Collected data

-- ==== Sys2Proof/Laws/State.lean ====
section
/-!
SUPPORT. What each named update of the state leaves alone, one lemma per field per update, and the read-after-write laws of
the registers, the contexts and the queues.
-/

namespace Sys2Proof.Machine

/-! ### setReg -/

@[simp] theorem State.setReg_pending (s : State) (r : Reg) (v : Word) : (s.setReg r v).pending = s.pending := rfl
@[simp] theorem State.setReg_act (s : State) (r : Reg) (v : Word) : (s.setReg r v).act = s.act := rfl
@[simp] theorem State.setReg_fclk (s : State) (r : Reg) (v : Word) : (s.setReg r v).fclk = s.fclk := rfl
@[simp] theorem State.setReg_qctlUntil (s : State) (r : Reg) (v : Word) : (s.setReg r v).qctlUntil = s.qctlUntil := rfl
@[simp] theorem State.setReg_freeCnt (s : State) (r : Reg) (v : Word) : (s.setReg r v).freeCnt = s.freeCnt := rfl
@[simp] theorem State.setReg_out (s : State) (r : Reg) (v : Word) : (s.setReg r v).out = s.out := rfl
@[simp] theorem State.setReg_ctx (s : State) (r : Reg) (v : Word) : (s.setReg r v).ctx = s.ctx := rfl
@[simp] theorem State.setReg_order (s : State) (r : Reg) (v : Word) : (s.setReg r v).order = s.order := rfl
@[simp] theorem State.setReg_sem (s : State) (r : Reg) (v : Word) : (s.setReg r v).sem = s.sem := rfl
@[simp] theorem State.setReg_evb (s : State) (r : Reg) (v : Word) : (s.setReg r v).evb = s.evb := rfl
@[simp] theorem State.setReg_evbCopy (s : State) (r : Reg) (v : Word) : (s.setReg r v).evbCopy = s.evbCopy := rfl
@[simp] theorem State.setReg_imgCopy (s : State) (r : Reg) (v : Word) : (s.setReg r v).imgCopy = s.imgCopy := rfl
@[simp] theorem State.setReg_arb (s : State) (r : Reg) (v : Word) : (s.setReg r v).arb = s.arb := rfl
@[simp] theorem State.setReg_masked (s : State) (r : Reg) (v : Word) : (s.setReg r v).masked = s.masked := rfl
@[simp] theorem State.setReg_swapAt (s : State) (r : Reg) (v : Word) : (s.setReg r v).swapAt = s.swapAt := rfl
@[simp] theorem State.setReg_qdyn (s : State) (r : Reg) (v : Word) : (s.setReg r v).qdyn = s.qdyn := rfl
@[simp] theorem State.setReg_staleSeen (s : State) (r : Reg) (v : Word) : (s.setReg r v).staleSeen = s.staleSeen := rfl
@[simp] theorem State.setReg_hreq (s : State) (r : Reg) (v : Word) : (s.setReg r v).hreq = s.hreq := rfl
@[simp] theorem State.setReg_hreqNext (s : State) (r : Reg) (v : Word) : (s.setReg r v).hreqNext = s.hreqNext := rfl
@[simp] theorem State.setReg_txn (s : State) (r : Reg) (v : Word) : (s.setReg r v).txn = s.txn := rfl
@[simp] theorem State.setReg_xfer (s : State) (r : Reg) (v : Word) : (s.setReg r v).xfer = s.xfer := rfl
@[simp] theorem State.setReg_xferNext (s : State) (r : Reg) (v : Word) : (s.setReg r v).xferNext = s.xferNext := rfl
@[simp] theorem State.setReg_xq (s : State) (r : Reg) (v : Word) : (s.setReg r v).xq = s.xq := rfl
@[simp] theorem State.setReg_lanes (s : State) (r : Reg) (v : Word) : (s.setReg r v).lanes = s.lanes := rfl
@[simp] theorem State.setReg_laneWait (s : State) (r : Reg) (v : Word) : (s.setReg r v).laneWait = s.laneWait := rfl
@[simp] theorem State.setReg_gatedGrp (s : State) (r : Reg) (v : Word) : (s.setReg r v).gatedGrp = s.gatedGrp := rfl
@[simp] theorem State.setReg_pwrGrp (s : State) (r : Reg) (v : Word) : (s.setReg r v).pwrGrp = s.pwrGrp := rfl
@[simp] theorem State.setReg_pool (s : State) (r : Reg) (v : Word) : (s.setReg r v).pool = s.pool := rfl
@[simp] theorem State.setReg_segCache (s : State) (r : Reg) (v : Word) : (s.setReg r v).segCache = s.segCache := rfl
@[simp] theorem State.setReg_segRead (s : State) (r : Reg) (v : Word) : (s.setReg r v).segRead = s.segRead := rfl
@[simp] theorem State.setReg_atc (s : State) (r : Reg) (v : Word) : (s.setReg r v).atc = s.atc := rfl
@[simp] theorem State.setReg_atsPend (s : State) (r : Reg) (v : Word) : (s.setReg r v).atsPend = s.atsPend := rfl
@[simp] theorem State.setReg_atsInv (s : State) (r : Reg) (v : Word) : (s.setReg r v).atsInv = s.atsInv := rfl
@[simp] theorem State.setReg_inv (s : State) (r : Reg) (v : Word) : (s.setReg r v).inv = s.inv := rfl
@[simp] theorem State.setReg_held (s : State) (r : Reg) (v : Word) : (s.setReg r v).held = s.held := rfl
@[simp] theorem State.setReg_watch (s : State) (r : Reg) (v : Word) : (s.setReg r v).watch = s.watch := rfl
@[simp] theorem State.setReg_keys (s : State) (r : Reg) (v : Word) : (s.setReg r v).keys = s.keys := rfl
@[simp] theorem State.setReg_eic (s : State) (r : Reg) (v : Word) : (s.setReg r v).eic = s.eic := rfl
@[simp] theorem State.setReg_cpl (s : State) (r : Reg) (v : Word) : (s.setReg r v).cpl = s.cpl := rfl
@[simp] theorem State.setReg_hits (s : State) (r : Reg) (v : Word) : (s.setReg r v).hits = s.hits := rfl
@[simp] theorem State.setReg_link (s : State) (r : Reg) (v : Word) : (s.setReg r v).link = s.link := rfl
@[simp] theorem State.setReg_hostLink (s : State) (r : Reg) (v : Word) : (s.setReg r v).hostLink = s.hostLink := rfl
@[simp] theorem State.setReg_supdQ (s : State) (r : Reg) (v : Word) : (s.setReg r v).supdQ = s.supdQ := rfl
@[simp] theorem State.setReg_disc (s : State) (r : Reg) (v : Word) : (s.setReg r v).disc = s.disc := rfl
@[simp] theorem State.setReg_fifoMem (s : State) (r : Reg) (v : Word) : (s.setReg r v).fifoMem = s.fifoMem := rfl
@[simp] theorem State.setReg_fifo (s : State) (r : Reg) (v : Word) : (s.setReg r v).fifo = s.fifo := rfl
@[simp] theorem State.setReg_xoff (s : State) (r : Reg) (v : Word) : (s.setReg r v).xoff = s.xoff := rfl
@[simp] theorem State.setReg_xoffHold (s : State) (r : Reg) (v : Word) : (s.setReg r v).xoffHold = s.xoffHold := rfl
@[simp] theorem State.setReg_spm (s : State) (r : Reg) (v : Word) : (s.setReg r v).spm = s.spm := rfl
@[simp] theorem State.setReg_bankOp (s : State) (r : Reg) (v : Word) : (s.setReg r v).bankOp = s.bankOp := rfl
@[simp] theorem State.setReg_testHold (s : State) (r : Reg) (v : Word) : (s.setReg r v).testHold = s.testHold := rfl
@[simp] theorem State.setReg_atsEn (s : State) (r : Reg) (v : Word) : (s.setReg r v).atsEn = s.atsEn := rfl
@[simp] theorem State.setReg_bme (s : State) (r : Reg) (v : Word) : (s.setReg r v).bme = s.bme := rfl
@[simp] theorem State.setReg_d3hot (s : State) (r : Reg) (v : Word) : (s.setReg r v).d3hot = s.d3hot := rfl
@[simp] theorem State.setReg_hostFault (s : State) (r : Reg) (v : Word) : (s.setReg r v).hostFault = s.hostFault := rfl
@[simp] theorem State.setReg_ideFault (s : State) (r : Reg) (v : Word) : (s.setReg r v).ideFault = s.ideFault := rfl
@[simp] theorem State.setReg_ideSecure (s : State) (r : Reg) (v : Word) : (s.setReg r v).ideSecure = s.ideSecure := rfl
@[simp] theorem State.setReg_ideEn (s : State) (r : Reg) (v : Word) : (s.setReg r v).ideEn = s.ideEn := rfl
@[simp] theorem State.setReg_vfEn (s : State) (r : Reg) (v : Word) : (s.setReg r v).vfEn = s.vfEn := rfl
@[simp] theorem State.setReg_flr (s : State) (r : Reg) (v : Word) : (s.setReg r v).flr = s.flr := rfl
@[simp] theorem State.setReg_fabricReady (s : State) (r : Reg) (v : Word) : (s.setReg r v).fabricReady = s.fabricReady := rfl
@[simp] theorem State.setReg_routesLoaded (s : State) (r : Reg) (v : Word) : (s.setReg r v).routesLoaded = s.routesLoaded := rfl
@[simp] theorem State.setReg_peerReset (s : State) (r : Reg) (v : Word) : (s.setReg r v).peerReset = s.peerReset := rfl
@[simp] theorem State.setReg_inReset (s : State) (r : Reg) (v : Word) : (s.setReg r v).inReset = s.inReset := rfl
@[simp] theorem State.setReg_faultLow (s : State) (r : Reg) (v : Word) : (s.setReg r v).faultLow = s.faultLow := rfl
@[simp] theorem State.setReg_faultHold (s : State) (r : Reg) (v : Word) : (s.setReg r v).faultHold = s.faultHold := rfl
@[simp] theorem State.setReg_chipReset (s : State) (r : Reg) (v : Word) : (s.setReg r v).chipReset = s.chipReset := rfl
@[simp] theorem State.setReg_chipPend (s : State) (r : Reg) (v : Word) : (s.setReg r v).chipPend = s.chipPend := rfl
@[simp] theorem State.setReg_waking (s : State) (r : Reg) (v : Word) : (s.setReg r v).waking = s.waking := rfl
@[simp] theorem State.setReg_slotDeb (s : State) (r : Reg) (v : Word) : (s.setReg r v).slotDeb = s.slotDeb := rfl
@[simp] theorem State.setReg_sgOnes (s : State) (r : Reg) (v : Word) : (s.setReg r v).sgOnes = s.sgOnes := rfl
@[simp] theorem State.setReg_i3cNack (s : State) (r : Reg) (v : Word) : (s.setReg r v).i3cNack = s.i3cNack := rfl
@[simp] theorem State.setReg_slotOffPend (s : State) (r : Reg) (v : Word) : (s.setReg r v).slotOffPend = s.slotOffPend := rfl
@[simp] theorem State.setReg_slotAct (s : State) (r : Reg) (v : Word) : (s.setReg r v).slotAct = s.slotAct := rfl
@[simp] theorem State.setReg_slotActEnd (s : State) (r : Reg) (v : Word) : (s.setReg r v).slotActEnd = s.slotActEnd := rfl
@[simp] theorem State.setReg_misEp (s : State) (r : Reg) (v : Word) : (s.setReg r v).misEp = s.misEp := rfl
@[simp] theorem State.setReg_msram (s : State) (r : Reg) (v : Word) : (s.setReg r v).msram = s.msram := rfl
@[simp] theorem State.setReg_msix (s : State) (r : Reg) (v : Word) : (s.setReg r v).msix = s.msix := rfl
@[simp] theorem State.setReg_msixEn (s : State) (r : Reg) (v : Word) : (s.setReg r v).msixEn = s.msixEn := rfl
@[simp] theorem State.setReg_msixFmask (s : State) (r : Reg) (v : Word) : (s.setReg r v).msixFmask = s.msixFmask := rfl
@[simp] theorem State.setReg_pba (s : State) (r : Reg) (v : Word) : (s.setReg r v).pba = s.pba := rfl
@[simp] theorem State.setReg_acp (s : State) (r : Reg) (v : Word) : (s.setReg r v).acp = s.acp := rfl
@[simp] theorem State.setReg_mbAbort (s : State) (r : Reg) (v : Word) : (s.setReg r v).mbAbort = s.mbAbort := rfl
@[simp] theorem State.setReg_boot (s : State) (r : Reg) (v : Word) : (s.setReg r v).boot = s.boot := rfl
@[simp] theorem State.setReg_bootPrev (s : State) (r : Reg) (v : Word) : (s.setReg r v).bootPrev = s.bootPrev := rfl
@[simp] theorem State.setReg_pkgReset (s : State) (r : Reg) (v : Word) : (s.setReg r v).pkgReset = s.pkgReset := rfl
@[simp] theorem State.setReg_pwrGood (s : State) (r : Reg) (v : Word) : (s.setReg r v).pwrGood = s.pwrGood := rfl
@[simp] theorem State.setReg_pwrHold (s : State) (r : Reg) (v : Word) : (s.setReg r v).pwrHold = s.pwrHold := rfl
@[simp] theorem State.setReg_thermTrip (s : State) (r : Reg) (v : Word) : (s.setReg r v).thermTrip = s.thermTrip := rfl
@[simp] theorem State.setReg_wakeLow (s : State) (r : Reg) (v : Word) : (s.setReg r v).wakeLow = s.wakeLow := rfl
@[simp] theorem State.setReg_extest (s : State) (r : Reg) (v : Word) : (s.setReg r v).extest = s.extest := rfl
@[simp] theorem State.setReg_fuses (s : State) (r : Reg) (v : Word) : (s.setReg r v).fuses = s.fuses := rfl
@[simp] theorem State.setReg_fwSlot (s : State) (r : Reg) (v : Word) : (s.setReg r v).fwSlot = s.fwSlot := rfl
@[simp] theorem State.setReg_fwWriting (s : State) (r : Reg) (v : Word) : (s.setReg r v).fwWriting = s.fwWriting := rfl
@[simp] theorem State.setReg_cfgSlot (s : State) (r : Reg) (v : Word) : (s.setReg r v).cfgSlot = s.cfgSlot := rfl
@[simp] theorem State.setReg_roleA (s : State) (r : Reg) (v : Word) : (s.setReg r v).roleA = s.roleA := rfl
@[simp] theorem State.setReg_roleB (s : State) (r : Reg) (v : Word) : (s.setReg r v).roleB = s.roleB := rfl
@[simp] theorem State.setReg_castle (s : State) (r : Reg) (v : Word) : (s.setReg r v).castle = s.castle := rfl
@[simp] theorem State.setReg_stuHold (s : State) (r : Reg) (v : Word) : (s.setReg r v).stuHold = s.stuHold := rfl
@[simp] theorem State.setReg_deferred (s : State) (r : Reg) (v : Word) : (s.setReg r v).deferred = s.deferred := rfl
@[simp] theorem State.setReg_cdi (s : State) (r : Reg) (v : Word) : (s.setReg r v).cdi = s.cdi := rfl
@[simp] theorem State.setReg_fwOwner (s : State) (r : Reg) (v : Word) : (s.setReg r v).fwOwner = s.fwOwner := rfl
@[simp] theorem State.setReg_eclk (s : State) (r : Reg) (v : Word) : (s.setReg r v).eclk = s.eclk := rfl
@[simp] theorem State.setReg_cap (s : State) (r : Reg) (v : Word) : (s.setReg r v).cap = s.cap := rfl
@[simp] theorem State.setReg_throttle (s : State) (r : Reg) (v : Word) : (s.setReg r v).throttle = s.throttle := rfl
@[simp] theorem State.setReg_avsFail (s : State) (r : Reg) (v : Word) : (s.setReg r v).avsFail = s.avsFail := rfl
@[simp] theorem State.setReg_planDeg (s : State) (r : Reg) (v : Word) : (s.setReg r v).planDeg = s.planDeg := rfl
@[simp] theorem State.setReg_planWait (s : State) (r : Reg) (v : Word) : (s.setReg r v).planWait = s.planWait := rfl
@[simp] theorem State.setReg_planDefer (s : State) (r : Reg) (v : Word) : (s.setReg r v).planDefer = s.planDefer := rfl
@[simp] theorem State.setReg_planWant (s : State) (r : Reg) (v : Word) : (s.setReg r v).planWant = s.planWant := rfl
@[simp] theorem State.setReg_laneRep (s : State) (r : Reg) (v : Word) : (s.setReg r v).laneRep = s.laneRep := rfl
@[simp] theorem State.setReg_libSel (s : State) (r : Reg) (v : Word) : (s.setReg r v).libSel = s.libSel := rfl
@[simp] theorem State.setReg_libBase (s : State) (r : Reg) (v : Word) : (s.setReg r v).libBase = s.libBase := rfl
@[simp] theorem State.setReg_spdm (s : State) (r : Reg) (v : Word) : (s.setReg r v).spdm = s.spdm := rfl
@[simp] theorem State.setReg_doeErr (s : State) (r : Reg) (v : Word) : (s.setReg r v).doeErr = s.doeErr := rfl
@[simp] theorem State.setReg_ideKey (s : State) (r : Reg) (v : Word) : (s.setReg r v).ideKey = s.ideKey := rfl
@[simp] theorem State.setReg_pcmSw (s : State) (r : Reg) (v : Word) : (s.setReg r v).pcmSw = s.pcmSw := rfl
@[simp] theorem State.setReg_bsCells (s : State) (r : Reg) (v : Word) : (s.setReg r v).bsCells = s.bsCells := rfl
@[simp] theorem State.setReg_cfgOn (s : State) (r : Reg) (v : Word) : (s.setReg r v).cfgOn = s.cfgOn := rfl
@[simp] theorem State.setReg_extHold (s : State) (r : Reg) (v : Word) : (s.setReg r v).extHold = s.extHold := rfl
@[simp] theorem State.setReg_rstSw (s : State) (r : Reg) (v : Word) : (s.setReg r v).rstSw = s.rstSw := rfl
@[simp] theorem State.setReg_pdOld (s : State) (r : Reg) (v : Word) : (s.setReg r v).pdOld = s.pdOld := rfl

# Work required
After locating the line with "s.boot := rfl" above, return that line and every later line through the one with "s.bootPrev := rfl", word for word and with nothing else.

# Task result
@[simp] theorem State.setReg_boot (s : State) (r : Reg) (v : Word) : (s.setReg r v).boot = s.boot := rfl
@[simp] theorem State.setReg_bootPrev (s : State) (r : Reg) (v : Word) : (s.setReg r v).bootPrev = s.bootPrev := rfl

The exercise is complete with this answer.